• _Instructions for the task_:
From the entries below, return exactly the lines beginning at the one that contains "(s.expirePulseAge).resetLow = s.resetLow := by" and ending at the one that contains "(s.expirePulseAge).axes = s.axes := by", both of them included, and only those lines.

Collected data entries
——

-- ==== Sys2Proof/Laws/Clock.lean ====
section
/-! SUPPORT. The passing of oscillator time, and a request on a port: what each leaves unchanged and the cases each has. -/

namespace Sys2Proof.Machine

variable (s : State)

/-! ### The gap within a frame -/

/-- What a time with no byte does to a port (R180): nothing in HUNT; within a frame the gap grows, and past 20,000 the
frame is abandoned and counted. -/
theorem Port.pass_cases (n : Nat) (p : Port) :
    (n = 0 ∨ p.receiver = .hunt) ∧ p.pass n = p ∨
      p.receiver ≠ .hunt ∧ p.gap + n ≤ 20000 ∧ p.pass n = { p with gap := p.gap + n } ∨
      p.receiver ≠ .hunt ∧ 20000 < p.gap + n ∧
        p.pass n = { p with receiver := .hunt, gap := 0, timeouts := min 65535 (p.timeouts + 1) } := by
  obtain ⟨r, g, _, _, _, _, _⟩ := p
  by_cases h0 : n = 0
  · exact .inl ⟨.inl h0, by rw [Port.pass, if_pos h0]⟩
  by_cases h : 20000 < g + n
  · cases r <;> simp [Port.pass, Port.abandon, Receiver.assembling, gapLimit, count16, saturate, h0, h]
  · cases r <;> simp [Port.pass, Receiver.assembling, gapLimit, h0, h, Nat.le_of_not_lt h]

@[simp] theorem Port.pass_sending (n : Nat) (p : Port) : (p.pass n).sending = p.sending := by
  rcases p.pass_cases n with ⟨_, h⟩ | ⟨_, _, h⟩ | ⟨_, _, h⟩ <;> rw [h]
@[simp] theorem Port.pass_badChecks (n : Nat) (p : Port) : (p.pass n).badChecks = p.badChecks := by
  rcases p.pass_cases n with ⟨_, h⟩ | ⟨_, _, h⟩ | ⟨_, _, h⟩ <;> rw [h]
@[simp] theorem Port.pass_overruns (n : Nat) (p : Port) : (p.pass n).overruns = p.overruns := by
  rcases p.pass_cases n with ⟨_, h⟩ | ⟨_, _, h⟩ | ⟨_, _, h⟩ <;> rw [h]
@[simp] theorem Port.pass_straps (n : Nat) (p : Port) : (p.pass n).straps = p.straps := by
  rcases p.pass_cases n with ⟨_, h⟩ | ⟨_, _, h⟩ | ⟨_, _, h⟩ <;> rw [h]

/-! ### expirePulseAge -/

@[simp] theorem State.expirePulseAge_pending : (s.expirePulseAge).pending = s.pending := by
  unfold State.expirePulseAge; split <;> rfl
@[simp] theorem State.expirePulseAge_resetLow : (s.expirePulseAge).resetLow = s.resetLow := by
  unfold State.expirePulseAge; split <;> rfl
@[simp] theorem State.expirePulseAge_pins : (s.expirePulseAge).pins = s.pins := by
  unfold State.expirePulseAge; split <;> rfl
@[simp] theorem State.expirePulseAge_night : (s.expirePulseAge).night = s.night := by
  unfold State.expirePulseAge; split <;> rfl
@[simp] theorem State.expirePulseAge_free : (s.expirePulseAge).free = s.free := by
  unfold State.expirePulseAge; split <;> rfl
@[simp] theorem State.expirePulseAge_model : (s.expirePulseAge).model = s.model := by
  unfold State.expirePulseAge; split <;> rfl
@[simp] theorem State.expirePulseAge_engine : (s.expirePulseAge).engine = s.engine := by
  unfold State.expirePulseAge; split <;> rfl
@[simp] theorem State.expirePulseAge_waitReason : (s.expirePulseAge).waitReason = s.waitReason := by
  unfold State.expirePulseAge; split <;> rfl
@[simp] theorem State.expirePulseAge_axes : (s.expirePulseAge).axes = s.axes := by
  unfold State.expirePulseAge; split <;> rfl
@[simp] theorem State.expirePulseAge_onTarget : (s.expirePulseAge).onTarget = s.onTarget := by
  unfold State.expirePulseAge; split <;> rfl
@[simp] theorem State.expirePulseAge_guide : (s.expirePulseAge).guide = s.guide := by
  unfold State.expirePulseAge; split <;> rfl
@[simp] theorem State.expirePulseAge_enclosure : (s.expirePulseAge).enclosure = s.enclosure := by
  unfold State.expirePulseAge; split <;> rfl
@[simp] theorem State.expirePulseAge_inputs : (s.expirePulseAge).inputs = s.inputs := by
  unfold State.expirePulseAge; split <;> rfl
@[simp] theorem State.expirePulseAge_steps : (s.expirePulseAge).steps = s.steps := by
  unfold State.expirePulseAge; split <;> rfl
@[simp] theorem State.expirePulseAge_enable : (s.expirePulseAge).enable = s.enable := by
  unfold State.expirePulseAge; split <;> rfl
@[simp] theorem State.expirePulseAge_lines : (s.expirePulseAge).lines = s.lines := by
  unfold State.expirePulseAge; split <;> rfl
@[simp] theorem State.expirePulseAge_faults : (s.expirePulseAge).faults = s.faults := by
  unfold State.expirePulseAge; split <;> rfl
@[simp] theorem State.expirePulseAge_ports : (s.expirePulseAge).ports = s.ports := by
  unfold State.expirePulseAge; split <;> rfl
@[simp] theorem State.expirePulseAge_inForce : (s.expirePulseAge).inForce = s.inForce := by
  unfold State.expirePulseAge; split <;> rfl
@[simp] theorem State.expirePulseAge_pendingItems : (s.expirePulseAge).pendingItems = s.pendingItems := by
  unfold State.expirePulseAge; split <;> rfl
@[simp] theorem State.expirePulseAge_expiries : (s.expirePulseAge).expiries = s.expiries := by
  unfold State.expirePulseAge; split <;> rfl
@[simp] theorem State.expirePulseAge_orderDraws : (s.expirePulseAge).orderDraws = s.orderDraws := by
  unfold State.expirePulseAge; split <;> rfl

/-! ### takeExpiry -/

@[simp] theorem State.takeExpiry_pending : (s.takeExpiry).pending = s.pending := by
  unfold State.takeExpiry; split <;> simp
@[simp] theorem State.takeExpiry_resetLow : (s.takeExpiry).resetLow = s.resetLow := by
  unfold State.takeExpiry; split <;> simp
@[simp] theorem State.takeExpiry_pins : (s.takeExpiry).pins = s.pins := by
  unfold State.takeExpiry; split <;> simp
@[simp] theorem State.takeExpiry_night : (s.takeExpiry).night = s.night := by
  unfold State.takeExpiry; split <;> simp
@[simp] theorem State.takeExpiry_free : (s.takeExpiry).free = s.free := by
  unfold State.takeExpiry; split <;> simp
@[simp] theorem State.takeExpiry_model : (s.takeExpiry).model = s.model := by
  unfold State.takeExpiry; split <;> simp
@[simp] theorem State.takeExpiry_engine : (s.takeExpiry).engine = s.engine := by
  unfold State.takeExpiry; split <;> simp
@[simp] theorem State.takeExpiry_waitReason : (s.takeExpiry).waitReason = s.waitReason := by
  unfold State.takeExpiry; split <;> simp
@[simp] theorem State.takeExpiry_axes : (s.takeExpiry).axes = s.axes := by
  unfold State.takeExpiry; split <;> simp
@[simp] theorem State.takeExpiry_onTarget : (s.takeExpiry).onTarget = s.onTarget := by
  unfold State.takeExpiry; split <;> simp
@[simp] theorem State.takeExpiry_guide : (s.takeExpiry).guide = s.guide := by
  unfold State.takeExpiry; split <;> simp
@[simp] theorem State.takeExpiry_enclosure : (s.takeExpiry).enclosure = s.enclosure := by
  unfold State.takeExpiry; split <;> simp
@[simp] theorem State.takeExpiry_inputs : (s.takeExpiry).inputs = s.inputs := by
  unfold State.takeExpiry; split <;> simp
@[simp] theorem State.takeExpiry_steps : (s.takeExpiry).steps = s.steps := by
  unfold State.takeExpiry; split <;> simp
@[simp] theorem State.takeExpiry_enable : (s.takeExpiry).enable = s.enable := by
  unfold State.takeExpiry; split <;> simp
@[simp] theorem State.takeExpiry_lines : (s.takeExpiry).lines = s.lines := by
  unfold State.takeExpiry; split <;> simp
@[simp] theorem State.takeExpiry_faults : (s.takeExpiry).faults = s.faults := by
  unfold State.takeExpiry; split <;> simp
@[simp] theorem State.takeExpiry_ports : (s.takeExpiry).ports = s.ports := by
  unfold State.takeExpiry; split <;> simp
@[simp] theorem State.takeExpiry_inForce : (s.takeExpiry).inForce = s.inForce := by
  unfold State.takeExpiry; split <;> simp
@[simp] theorem State.takeExpiry_pendingItems : (s.takeExpiry).pendingItems = s.pendingItems := by
  unfold State.takeExpiry; split <;> simp
@[simp] theorem State.takeExpiry_expiries : (s.takeExpiry).expiries = s.expiries := by
  unfold State.takeExpiry; split <;> simp
@[simp] theorem State.takeExpiry_orderDraws : (s.takeExpiry).orderDraws = s.orderDraws := by
  unfold State.takeExpiry; split <;> simp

——

• _Answer to the problem_:
@[simp] theorem State.expirePulseAge_resetLow : (s.expirePulseAge).resetLow = s.resetLow := by
  unfold State.expirePulseAge; split <;> rfl
@[simp] theorem State.expirePulseAge_pins : (s.expirePulseAge).pins = s.pins := by
  unfold State.expirePulseAge; split <;> rfl
@[simp] theorem State.expirePulseAge_night : (s.expirePulseAge).night = s.night := by
  unfold State.expirePulseAge; split <;> rfl
@[simp] theorem State.expirePulseAge_free : (s.expirePulseAge).free = s.free := by
  unfold State.expirePulseAge; split <;> rfl
@[simp] theorem State.expirePulseAge_model : (s.expirePulseAge).model = s.model := by
  unfold State.expirePulseAge; split <;> rfl
@[simp] theorem State.expirePulseAge_engine : (s.expirePulseAge).engine = s.engine := by
  unfold State.expirePulseAge; split <;> rfl
@[simp] theorem State.expirePulseAge_waitReason : (s.expirePulseAge).waitReason = s.waitReason := by
  unfold State.expirePulseAge; split <;> rfl
@[simp] theorem State.expirePulseAge_axes : (s.expirePulseAge).axes = s.axes := by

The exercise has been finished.